Last week, I was looking forward to the trip. Three days with no diapers, no screams, no reason to get up at 5:00 AM and no reason to go to sleep at 10:00 PM. I could have more than one beer, I was going to be able to watch two baseball games completely uninterrupted. I would spend three days without once uttering a word of baby talk. And all of those things made for a great trip.

Still, I couldn't wait to get home. I had forgotten was that my daughter and I are on a kind of honeymoon right now. I can’t get enough of being around her. I don't think any parent really knows that the connection you feel with a child is so similar to other kinds of love. Sure, I love it when she takes a nap and lets me get some work done. If she sleeps late, I’m not complaining. But she is almost always right there. Today, just a few hours after getting back from Canada, I am spending the day with her. We played and she cried and I changed diapers and she ate and I talked in baby talk. And she looked at me with her big blue eyes and smiled. When she was born, I fell off a cliff. I didn’t take the leisurely route to this. It was love at first sight.

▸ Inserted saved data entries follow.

-- ==== Sys2Proof/Machine/Scheduler.lean ====
section
/-! DEFINITION. The scheduler commands START and STOP (43_scheduler.md). -/

namespace Sys2Proof.Machine

open Sys2Proof

/-- START (R151); while running it is LifecycleMisuse, a no-op (R152, R183). It responds at once and
touches no pin. -/
def execStart (s : State) : Host.Outcome State Fault Refusal :=
  .next
    (if s.running then (s.raise .lifecycleMisuse).respond rspDone
    else
      ({ s with running := true, stopReq := false, row := 0#5, col := 0#6, phase := .rowCheck } : State).respond
        rspDone)

/-- STOP, first step (R153); while stopped it is LifecycleMisuse and responds at once (R155, R183). -/
def execStop (s : State) : Host.Outcome State Fault Refusal :=
  .next
    (if s.running then { s with stopReq := true, hc := .stopping }
    else (s.raise .lifecycleMisuse).respond rspDone)

/-- STOP, second step (R153): enabled only when `running = 0`; until then the host waits (R154). -/
def State.stopStep (s : State) : State :=
  if s.running then s else ({ s with hc := .idle } : State).respond rspDone

end Sys2Proof.Machine
end

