-- ==== Sys2Proof/Laws/State.lean ====
section
/-! SUPPORT. What each named update leaves of each field of the state, one lemma a field. -/

namespace Sys2Proof.Machine

open Sys2Proof
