-- ==== Sys2Proof/Laws/Step.lean ====
section
/-! SUPPORT. What one step can be. -/

namespace Sys2Proof.Machine

open Sys2Proof

/-- A step whose turn is listed makes that turn. -/
theorem step_cons {s : State} {t : Turn} {rest : List Turn} (h : s.schedule = t :: rest) :
    step s = takeTurn t { s with schedule := rest } := by
  unfold step; rw [State.nextTurn_cons h]

/-- A step is an engine step, a host step or the reset move, from the state in which the turn has been
taken. -/
theorem step_cases {s t : State} (h : step s = .next t) :
    (∃ io, s.nextTurn.1 = .engine io ∧ engineStep io s.nextTurn.2 = .next t) ∨
    (s.nextTurn.1 = .host ∧ hostStep s.nextTurn.2 = .next t) ∨
    (s.nextTurn.1 = .reset ∧ t = s.nextTurn.2.assertReset) := by
  unfold step takeTurn at h
  split at h
  · next io hio => exact .inl ⟨io, hio, h⟩
  · next hh => exact .inr (.inl ⟨hh, h⟩)
  · next hr => cases h; exact .inr (.inr ⟨hr, rfl⟩)

/-- A host step: no word is presented; a word decodes and runs; a word is no command; or the command in
progress goes on. -/
theorem hostStep_cases {s t : State} (h : hostStep s = .next t) :
    (s.hc = .idle ∧ s.nextWord.1 = none ∧ t = s.nextWord.2) ∨
    (s.hc = .idle ∧ ∃ cw i, s.nextWord.1 = some cw ∧ decodeCommand cw = .ok i ∧
      exec i s.nextWord.2 = .next t) ∨
    (s.hc = .idle ∧ ∃ cw e, s.nextWord.1 = some cw ∧ decodeCommand cw = .error e ∧
      t = s.nextWord.2.raise .illegalCommand) ∨
    (∃ i r g b, s.hc = .clearing i r g b ∧ t = s.clearStep i r g b) ∨
    (∃ dx dy x y w k r g b, s.hc = .filling dx dy x y w k r g b ∧ t = s.fillStep dx dy x y w k r g b) ∨
    (s.hc = .stopping ∧ t = s.stopStep) := by
  unfold hostStep at h
  split at h
  · next hi =>
    unfold acceptWord at h
    split at h
    · next hn => cases h; exact .inl ⟨hi, hn, rfl⟩
    · next cw hw =>
      split at h
      · next i hd => exact .inr (.inl ⟨hi, cw, i, hw, hd, h⟩)
      · next e hd => cases h; exact .inr (.inr (.inl ⟨hi, cw, e, hw, hd, rfl⟩))
  · next i r g b hc => cases h; exact .inr (.inr (.inr (.inl ⟨i, r, g, b, hc, rfl⟩)))
  · next dx dy x y w k r g b hc =>
    cases h; exact .inr (.inr (.inr (.inr (.inl ⟨dx, dy, x, y, w, k, r, g, b, hc, rfl⟩))))
  · next hc => cases h; exact .inr (.inr (.inr (.inr (.inr ⟨hc, rfl⟩))))

/-! ### What no instruction touches, and that every step answers -/

/-- Every instruction answers a next state in every state (60_exceptions.md R187). -/
theorem exec_total (i : Instr) (s : State) : ∃ t, exec i s = .next t := by
  cases i <;> exact ⟨_, rfl⟩

/-- Every step answers a next state. -/
theorem step_total (s : State) : ∃ t, step s = .next t := by
  unfold step takeTurn
  split
  · exact exec_total _ _
  · unfold hostStep
    split
    · unfold acceptWord
      split
      · exact ⟨_, rfl⟩
      · split
        · exact exec_total _ _
        · exact ⟨_, rfl⟩
    · exact ⟨_, rfl⟩
    · exact ⟨_, rfl⟩
    · exact ⟨_, rfl⟩
  · exact ⟨_, rfl⟩

/-- No instruction touches the turns to come, nor the gap to the engine's next forced turn. -/
theorem exec_turns {i : Instr} {s t : State} (h : exec i s = .next t) :
    t.schedule = s.schedule ∧ t.patience = s.patience := by
  cases i
  case setpixel => cases h; simp
  case getpixel => cases h; split <;> simp
  case clear => cases h; unfold State.clearStep; split <;> simp
  case fillrect => cases h; unfold State.fillStep; split_ifs <;> simp
  case start => cases h; split <;> simp
  case stop => cases h; split <;> simp
  case dwell => cases h; split <;> simp
  all_goals cases h; simp

/-- A step uses up its turn and touches the turns to come in no other way. -/
theorem step_turns {s t : State} (h : step s = .next t) :
    t.schedule = s.nextTurn.2.schedule ∧ t.patience = s.nextTurn.2.patience := by
  rcases step_cases h with ⟨io, -, h⟩ | ⟨-, h⟩ | ⟨-, rfl⟩
  · exact exec_turns (s := { s.nextTurn.2 with ioErr := io }) h
  · rcases hostStep_cases h with ⟨-, -, rfl⟩ | ⟨-, cw, i, -, -, h⟩ | ⟨-, cw, e, -, -, rfl⟩ |
      ⟨i, r, g, b, -, rfl⟩ | ⟨dx, dy, x, y, w, k, r, g, b, -, rfl⟩ | ⟨-, rfl⟩
    · simp
    · simpa using exec_turns h
    · simp
    · unfold State.clearStep; split <;> simp
    · unfold State.fillStep; split_ifs <;> simp
    · unfold State.stopStep; split <;> simp
  · simp

/-! ### Runs -/

theorem runOf_succ (M : Host.Core) (n : Nat) {s t : M.State} (h : M.step s = .next t) :
    M.run (n + 1) s = M.run n t := by simp [Host.Core.run, h]

theorem runOf_add (M : Host.Core) (m n : Nat) {s t : M.State} (h : M.run m s = .next t) :
    M.run (m + n) s = M.run n t := by
  induction m generalizing s with
  | zero => cases h; rw [Nat.zero_add]
  | succ m ih =>
    rw [Nat.add_right_comm]
    cases hs : M.step s with
    | next s' => rw [runOf_succ M m hs] at h; rw [runOf_succ M (m + n) hs]; exact ih h
    | fault r => simp [Host.Core.run, hs] at h
    | refused r => simp [Host.Core.run, hs] at h

/-- A run of `n + 1` steps is a step and a run of `n`. -/
theorem run_succ (n : Nat) {s t : State} (h : step s = .next t) :
    Host.Core.run core (n + 1) s = Host.Core.run core n t := runOf_succ core n h

/-- Runs compose. -/
theorem run_add (m n : Nat) {s t : State} (h : Host.Core.run core m s = .next t) :
    Host.Core.run core (m + n) s = Host.Core.run core n t := runOf_add core m n h

end Sys2Proof.Machine
end

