-- ==== Sys2Proof/Tests/Slice0.lean ====
section
/-! SUPPORT. Tests of the model against 95_test_vectors.md and the encodings of 30_encoding.md, and for
every statement with hypotheses a witness that meets them. -/

namespace Sys2Proof.Tests

open Sys2Proof Sys2Proof.Machine

/-! ### A small state -/

/-- A valid configuration with DWELL_TICKS = 4, the value of 95_test_vectors.md 2.5. -/
def cfg4 : Configuration where
  width := 64
  height := 64
  pins := Vector.ofFn fun k => some k.val
  dwellTicks := 4
  brightnessInit := 255#8
  hasIoErr := true

/-- The reset state of that configuration, with a panel of zeros. -/
def base : State :=
  State.resetOf cfg4
    { sr := Vector.replicate 64 0#6, outreg := Vector.replicate 64 0#6, prevClk := false, prevLat := false }

/-- A running engine in a phase. -/
def at' (p : Phase) : State := { base with running := true, phase := p }

/-- What is read off the next state of an outcome. -/
def look {α : Type} (o : Host.Outcome State Fault Refusal) (f : State → α) : Option α :=
  match o with
  | .next t => some (f t)
  | .fault _ => none
  | .refused _ => none

/-! ### Well-formedness: each check refuses a term (30_encoding.md R76) -/

theorem test_wf_setpixel_x : Instr.wf (.setpixel 32768 0 0#8 0#8 0#8) = false := by decide
theorem test_wf_setpixel_y : Instr.wf (.setpixel 0 (-32769) 0#8 0#8 0#8) = false := by decide
theorem test_wf_getpixel_x : Instr.wf (.getpixel (-32769) 0) = false := by decide
theorem test_wf_getpixel_y : Instr.wf (.getpixel 0 32768) = false := by decide
theorem test_wf_fillrect_x : Instr.wf (.fillrect 32768 0 1 1 0#8 0#8 0#8) = false := by decide
theorem test_wf_fillrect_y : Instr.wf (.fillrect 0 32768 1 1 0#8 0#8 0#8) = false := by decide
theorem test_wf_fillrect_w : Instr.wf (.fillrect 0 0 32768 1 0#8 0#8 0#8) = false := by decide
theorem test_wf_fillrect_h : Instr.wf (.fillrect 0 0 1 (-32769) 0#8 0#8 0#8) = false := by decide
theorem test_wf_setbright : Instr.wf (.setbright 32768) = false := by decide
theorem test_wf_extremes : Instr.wf (.setpixel (-32768) 32767 1#8 1#8 1#8) = true := by decide

/-! ### Decoding: words written out from the encoding (R75, R77, R82, 95_test_vectors.md 2.1) -/

theorem test_decode_setpixel :
    decodeCommand 0x010003000500000000FF8000#96 = .ok (.setpixel 3 5 255#8 128#8 0#8) := by decide
theorem test_decode_setpixel_extremes :
    decodeCommand 0x0180007FFF00000000010101#96 = .ok (.setpixel (-32768) 32767 1#8 1#8 1#8) := by decide
theorem test_decode_setpixel_ignores_w_h :
    decodeCommand 0x0100030005FFFF1234FF8000#96 = .ok (.setpixel 3 5 255#8 128#8 0#8) := by decide
theorem test_decode_getpixel :
    decodeCommand 0x020003000500000000000000#96 = .ok (.getpixel 3 5) := by decide
theorem test_decode_clear :
    decodeCommand 0x030000000000000000010203#96 = .ok (.clear 1#8 2#8 3#8) := by decide
theorem test_decode_fillrect :
    decodeCommand 0x04FFFE001E00040004FFFF00#96 = .ok (.fillrect (-2) 30 4 4 255#8 255#8 0#8) := by decide
theorem test_decode_fillrect_negative_size :
    decodeCommand 0x0400000000FFFD0005010101#96 = .ok (.fillrect 0 0 (-3) 5 1#8 1#8 1#8) := by decide
theorem test_decode_setbright_negative :
    decodeCommand 0x058000000000000000000000#96 = .ok (.setbright (-32768)) := by decide
theorem test_decode_setbright_ignores_the_rest :
    decodeCommand 0x0500A4FFFFFFFFFFFFFFFFFF#96 = .ok (.setbright 164) := by decide
theorem test_decode_present : decodeCommand 0x060000000000000000000000#96 = .ok .present := by decide
theorem test_decode_start : decodeCommand 0x070000000000000000000000#96 = .ok .start := by decide
theorem test_decode_stop : decodeCommand 0x080000000000000000000000#96 = .ok .stop := by decide
theorem test_decode_getstatus : decodeCommand 0x090000000000000000000000#96 = .ok .getstatus := by decide
theorem test_decode_illegal_00 :
    decodeCommand 0x000000000000000000000000#96 = .error (.illegalCommand 0x00#8) := by decide
theorem test_decode_illegal_0A :
    decodeCommand 0x0A0001000200030004050607#96 = .error (.illegalCommand 0x0A#8) := by decide
theorem test_decode_illegal_FF :
    decodeCommand 0xFF0000000000000000000000#96 = .error (.illegalCommand 0xFF#8) := by decide
theorem test_decode_phases :
    (List.range 16).map (fun k => decodeTableWord 4 k) =
      [some .idle, some .rowCheck, some .blank, some .latchb, some .packU, some .packL, some .data,
        some .clkHi, some .clkLo, some .addr, some .latHi, some .latLo, some .oeOn, some .dwell,
        some .frameEnd, some .exit] := by decide
theorem test_decodeTableWord_command :
    decodeTableWord 96 0x0500FF000000000000000000 = some (.setbright 255) := by decide
theorem test_decodeTableWord_illegal : decodeTableWord 96 0x0B0000000000000000000000 = none := by decide
theorem test_encode_fillrect :
    encode (.fillrect (-2) 30 4 4 255#8 255#8 0#8) = .command 0x04FFFE001E00040004FFFF00#96 := by decide
theorem test_pseudo_clear : encode callClear = .command 0x030000000000000000000000#96 := by decide
theorem test_pseudo_show : encode callShow = .command 0x060000000000000000000000#96 := by decide
theorem test_placed_phase_runs :
    look (step (base.withFetchWord 4 0x9)) (fun t => (t.phase, t.pinAddr)) = some (.latHi, 0#5) := by decide
theorem test_placed_command_runs :
    look (step (base.withFetchWord 96 0x0500FF000000000000000000)) (fun t => (t.brightness, t.hc)) =
      some (255#8, .idle) := by decide

/-! ### One step of each instruction (95_test_vectors.md 1.2, 2.2 to 2.5) -/

/-- 2.2: SETPIXEL 10,7,200,100,50 writes offsets 1374, 1375, 1376. -/
theorem test_setpixel :
    look (exec (.setpixel 10 7 0xC8#8 0x64#8 0x32#8) base) (fun t => (t.fb, t.trace)) =
      some ([(1374, 0xC8#8), (1375, 0x64#8), (1376, 0x32#8)], [.response 0#32]) := by decide
/-- 2.2: (64, 0) must not alias pixel (0, 1). -/
theorem test_setpixel_out_of_bounds :
    look (exec (.setpixel 64 0 9#8 9#8 9#8) base) (fun t => (t.fb, t.trace)) =
      some ([], [.response 0#32]) := by decide
/-- 1.2 row 9: the answer is 110A141E. -/
theorem test_getpixel :
    look (exec (.getpixel 5 5)
      { base with fb := [(975, 10#8), (976, 20#8), (977, 30#8)], brightness := 10#8 })
        (fun t => t.trace) = some [.response 0x110A141E#32] := by decide
/-- 2.1: out of bounds 10000000. -/
theorem test_getpixel_out_of_bounds :
    look (exec (.getpixel (-1) 0) base) (fun t => t.trace) = some [.response 0x10000000#32] := by decide
/-- 1.2 row 11: CLEAR (1,2,3) begins at pixel 0. -/
theorem test_clear :
    look (exec (.clear 1#8 2#8 3#8) base) (fun t => (t.fb, t.hc, t.trace)) =
      some ([(0, 1#8), (1, 2#8), (2, 3#8)], .clearing 1 1#8 2#8 3#8, []) := by decide
/-- 2.3: the last of the 4096 host steps writes pixel (63, 63) and responds. -/
theorem test_clear_last :
    look (hostStep { base with hc := .clearing 4095 1#8 2#8 3#8 }) (fun t => (t.fb, t.hc, t.trace)) =
      some ([(12285, 1#8), (12286, 2#8), (12287, 3#8)], .idle, [.response 0#32]) := by decide
/-- 2.3: FILLRECT 63,63,1,1,7,8,9 writes only bytes 12285 to 12287. -/
theorem test_fillrect_one_pixel :
    look (exec (.fillrect 63 63 1 1 7#8 8#8 9#8) base) (fun t => (t.fb, t.hc, t.trace)) =
      some ([(12285, 7#8), (12286, 8#8), (12287, 9#8)], .idle, [.response 0#32]) := by decide
/-- 2.1: pixel x = 32768 of FILLRECT 32767,0,2,1 is out of bounds, no wrap. -/
theorem test_fillrect_no_wrap :
    look (hostStep { base with hc := .filling 1 0 32767 0 2 1 1#8 1#8 1#8 }) (fun t => (t.fb, t.hc)) =
      some ([], .idle) := by decide
/-- 1.2 row 14: 300 is clamped to 255. -/
theorem test_setbright_high :
    look (exec (.setbright 300) { base with brightness := 1#8 }) (fun t => t.brightness) =
      some 255#8 := by decide
/-- 1.2 row 14: -5 is clamped to 0. -/
theorem test_setbright_low :
    look (exec (.setbright (-5)) base) (fun t => t.brightness) = some 0#8 := by decide
/-- 2.3: PRESENT changes no state, running or not. -/
theorem test_present :
    look (exec .present (at' .dwell)) (fun t => ({ t with trace := [] }, t.trace)) =
      some (at' .dwell, [.response 0#32]) := by decide +kernel
/-- P3: START begins at ROW_CHECK of row 0. -/
theorem test_start :
    look (exec .start { base with row := 7#5, col := 3#6 }) (fun t => (t.running, t.phase, t.row, t.col)) =
      some (true, .rowCheck, 0#5, 0#6) := by decide
/-- 1.3 row 17: START while running leaves the position. -/
theorem test_start_running :
    look (exec .start { at' .data with row := 7#5, col := 3#6 })
      (fun t => (t.running, t.phase, t.row, t.col)) = some (true, .data, 7#5, 3#6) := by decide
/-- P3: STOP while running does not respond yet. -/
theorem test_stop :
    look (exec .stop (at' .dwell)) (fun t => (t.stopReq, t.hc, t.trace)) =
      some (true, .stopping, []) := by decide
/-- 1.3 row 18: STOP before START responds at once. -/
theorem test_stop_stopped :
    look (exec .stop base) (fun t => (t.stopReq, t.hc, t.trace)) =
      some (false, .idle, [.response 0#32]) := by decide
/-- 2.1: both flags set, 20000003; the flags stay. -/
theorem test_getstatus :
    look (exec .getstatus { base with status := 0b11#2 }) (fun t => (t.status, t.trace)) =
      some (0b11#2, [.response 0x20000003#32]) := by decide
/-- 2.1: IC alone is 20000002. -/
theorem test_getstatus_ic :
    look (exec .getstatus { base with status := 0b10#2 }) (fun t => t.trace) =
      some [.response 0x20000002#32] := by decide
/-- 2.1: the illegal word 0A is answered with F0000005 and sets IC. -/
theorem test_illegal_word :
    look (hostStep { base with cmds := [0x0A0001000200030004050607#96] }) (fun t => (t.status, t.trace)) =
      some (0b10#2, [.response 0xF0000005#32]) := by decide
/-- 2.5: IDLE. -/
theorem test_idle : look (exec .idle base) (fun t => t) = some base := by decide +kernel
/-- 2.5: ROW_CHECK. -/
theorem test_rowCheck :
    look (exec .rowCheck { at' .rowCheck with row := 7#5 }) (fun t => t.phase) = some .blank := by decide
/-- 2.5: ROW_CHECK with a stop request. -/
theorem test_rowCheck_stop :
    look (exec .rowCheck { at' .rowCheck with row := 7#5, stopReq := true }) (fun t => t.phase) =
      some .exit := by decide
/-- 2.5: BLANK. -/
theorem test_blank :
    look (exec .blank { at' .blank with pinOeN := false }) (fun t => (t.pinOeN, t.phase)) =
      some (true, .latchb) := by decide
/-- 2.5: LATCHB. -/
theorem test_latchb :
    look (exec .latchb { at' .latchb with brightness := 200#8, col := 9#6 })
      (fun t => (t.brightLat, t.col, t.phase)) = some (200#8, 0#6, .packU) := by decide
/-- 2.5: PACK_U of (255, 0, 0) at 255. -/
theorem test_packU :
    look (exec .packU { at' .packU with brightLat := 255#8, fb := [(0, 255#8)] })
      (fun t => (t.pixTmp, t.phase)) = some (0b001#3, .packL) := by decide
/-- 2.5: PACK_L of (0, 0, 255) at pixel (0, 32), whose blue byte is at 6146: the word is 21. -/
theorem test_packL :
    look (exec .packL { at' .packL with brightLat := 255#8, pixTmp := 0b001#3, fb := [(6146, 255#8)] })
      (fun t => (t.rowWord 0#6, t.col, t.phase)) = some (0x21#8, 1#6, .packU) := by decide
/-- 2.5: PACK_L at column 63. -/
theorem test_packL_last :
    look (exec .packL { at' .packL with col := 63#6 }) (fun t => (t.col, t.phase)) =
      some (0#6, .data) := by decide
/-- 2.5: DATA. -/
theorem test_data :
    look (exec .data ((at' .data).setRowWord 0#6 0x21#8)) (fun t => (t.pinData, t.phase)) =
      some (0b100001#6, .clkHi) := by decide
/-- 2.5: CLK_HI; the panel shifts DATA in (44_panel_observer.md R167). -/
theorem test_clkHi :
    look (exec .clkHi { at' .clkHi with pinData := 0b100001#6 })
      (fun t => (t.pinClk, t.phase, t.panel.sr[0])) = some (true, .clkLo, 0b100001#6) := by decide
/-- 2.5: CLK_LO at column 63. -/
theorem test_clkLo_last :
    look (exec .clkLo { at' .clkLo with pinClk := true, col := 63#6 })
      (fun t => (t.pinClk, t.col, t.phase)) = some (false, 0#6, .addr) := by decide
/-- 2.5: CLK_LO with a fault: PF, the next column, one event. -/
theorem test_clkLo_fault :
    look (exec .clkLo { at' .clkLo with pinClk := true, col := 5#6, ioErr := true })
      (fun t => (t.status, t.col, t.phase, t.trace.head?)) =
      some (0b01#2, 6#6, .data, some (.peripheralFault 0x02#8 .clkLo 0#5 5#6)) := by decide
/-- 2.5: ADDR of row 12. -/
theorem test_addr :
    look (exec .addr { at' .addr with row := 12#5 }) (fun t => (t.pinAddr, t.phase)) =
      some (0b01100#5, .latHi) := by decide
/-- 2.5: LAT_HI. -/
theorem test_latHi :
    look (exec .latHi (at' .latHi)) (fun t => (t.pinLat, t.phase)) = some (true, .latLo) := by decide
/-- 2.5: LAT_LO. -/
theorem test_latLo :
    look (exec .latLo { at' .latLo with pinLat := true }) (fun t => (t.pinLat, t.phase)) =
      some (false, .oeOn) := by decide
/-- 2.5: OE_ON. -/
theorem test_oeOn :
    look (exec .oeOn (at' .oeOn)) (fun t => (t.pinOeN, t.dwellCnt, t.phase)) =
      some (false, 3, .dwell) := by decide
/-- 2.5: DWELL counting. -/
theorem test_dwell :
    look (exec .dwell { at' .dwell with dwellCnt := 3 }) (fun t => (t.dwellCnt, t.phase)) =
      some (2, .dwell) := by decide
/-- 2.5: DWELL at its end, row 12; OE_n is still 0, and the row just shown is 12 (R112, R128). -/
theorem test_dwell_end :
    look (exec .dwell { at' .dwell with row := 12#5, pinAddr := 12#5, pinOeN := false })
      (fun t => (t.row, t.phase, t.pinOeN, t.pinAddr, t.rowShown)) =
      some (13#5, .rowCheck, false, 12#5, 12#5) := by decide
/-- 2.5: FRAME_END. -/
theorem test_frameEnd :
    look (exec .frameEnd { at' .frameEnd with row := 31#5, pinOeN := false })
      (fun t => (t.pinOeN, t.row, t.phase)) = some (true, 0#5, .rowCheck) := by decide
/-- 2.5: EXIT. -/
theorem test_exit :
    look (exec .exit { at' .exit with stopReq := true, pinOeN := false })
      (fun t => (t.pinOeN, t.running, t.stopReq, t.phase)) = some (true, false, false, .idle) := by decide
/-- 2.4: the boundary rows of the quantizer table. -/
theorem test_quantizer :
    [quantize 127#8 255#8, quantize 128#8 255#8, quantize 129#8 255#8, quantize 255#8 128#8,
      quantize 255#8 129#8, quantize 254#8 129#8, quantize 200#8 163#8, quantize 200#8 164#8] =
      [false, false, true, false, true, false, false, true] := by decide
/-- 2.4: the packed words of four rows of the table. -/
theorem test_packed_words :
    [packWord (quantizePixel (200#8, 100#8, 50#8) 255#8) (quantizePixel (129#8, 128#8, 255#8) 255#8),
      packWord (quantizePixel (200#8, 100#8, 50#8) 164#8) (quantizePixel (129#8, 128#8, 255#8) 164#8),
      packWord (quantizePixel (129#8, 129#8, 129#8) 255#8) (quantizePixel (128#8, 128#8, 128#8) 255#8),
      packWord (quantizePixel (255#8, 130#8, 129#8) 254#8) (quantizePixel (0#8, 0#8, 0#8) 254#8)] =
      [0x29#8, 0x21#8, 0x07#8, 0x03#8] := by decide
/-- 60_exceptions.md R177: construction refuses a wrong geometry and DWELL_TICKS = 0. -/
theorem test_construct_refuses :
    construct { cfg4 with width := 32 } = .fault .configurationError ∧
      construct { cfg4 with dwellTicks := 0 } = .fault .configurationError := ⟨rfl, rfl⟩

I wonder if she felt the same way?

Wednesday, July 15, 2009

Have you ever?

I have discovered that an ancillary benefit of a baby is the ammo they provide for for the drinking game “Have You Ever.” If you haven’t played this game (drink), the premise is that a group of people sit in a circle and one will say something that they have done to the group, preceded by the name of the game…

“Have you ever bungy-jumped?”

Anyone who has NOT bungy-jumped is immediately labeled a boring person and is forced to drink. The idea is to get a bunch of your friends drunk, while making yourself seem cool. (Have you ever hiked the Inca Trail with a supermodel while high on peyote? Wow, everyone is drinking? I guess I’m the only one to do that.) As an almost thirty-something with mostly childless friends, I am actively searching for the opportunity to play this game and pull a few of my new arrows out of my quiver. For example, have you ever:

Dropped another person on their head?

Been pooped on by another person?

Caused another person to pee on their own face?

Googled the term “cervical ripening”?

Tasted breast milk? (okay, I haven’t done this yet, but it is only a matter of time before curiosity or too much alcohol gets the better of me.)

I think this would also give me the opportunity to find out some really strange things about my friends. Who wants to play?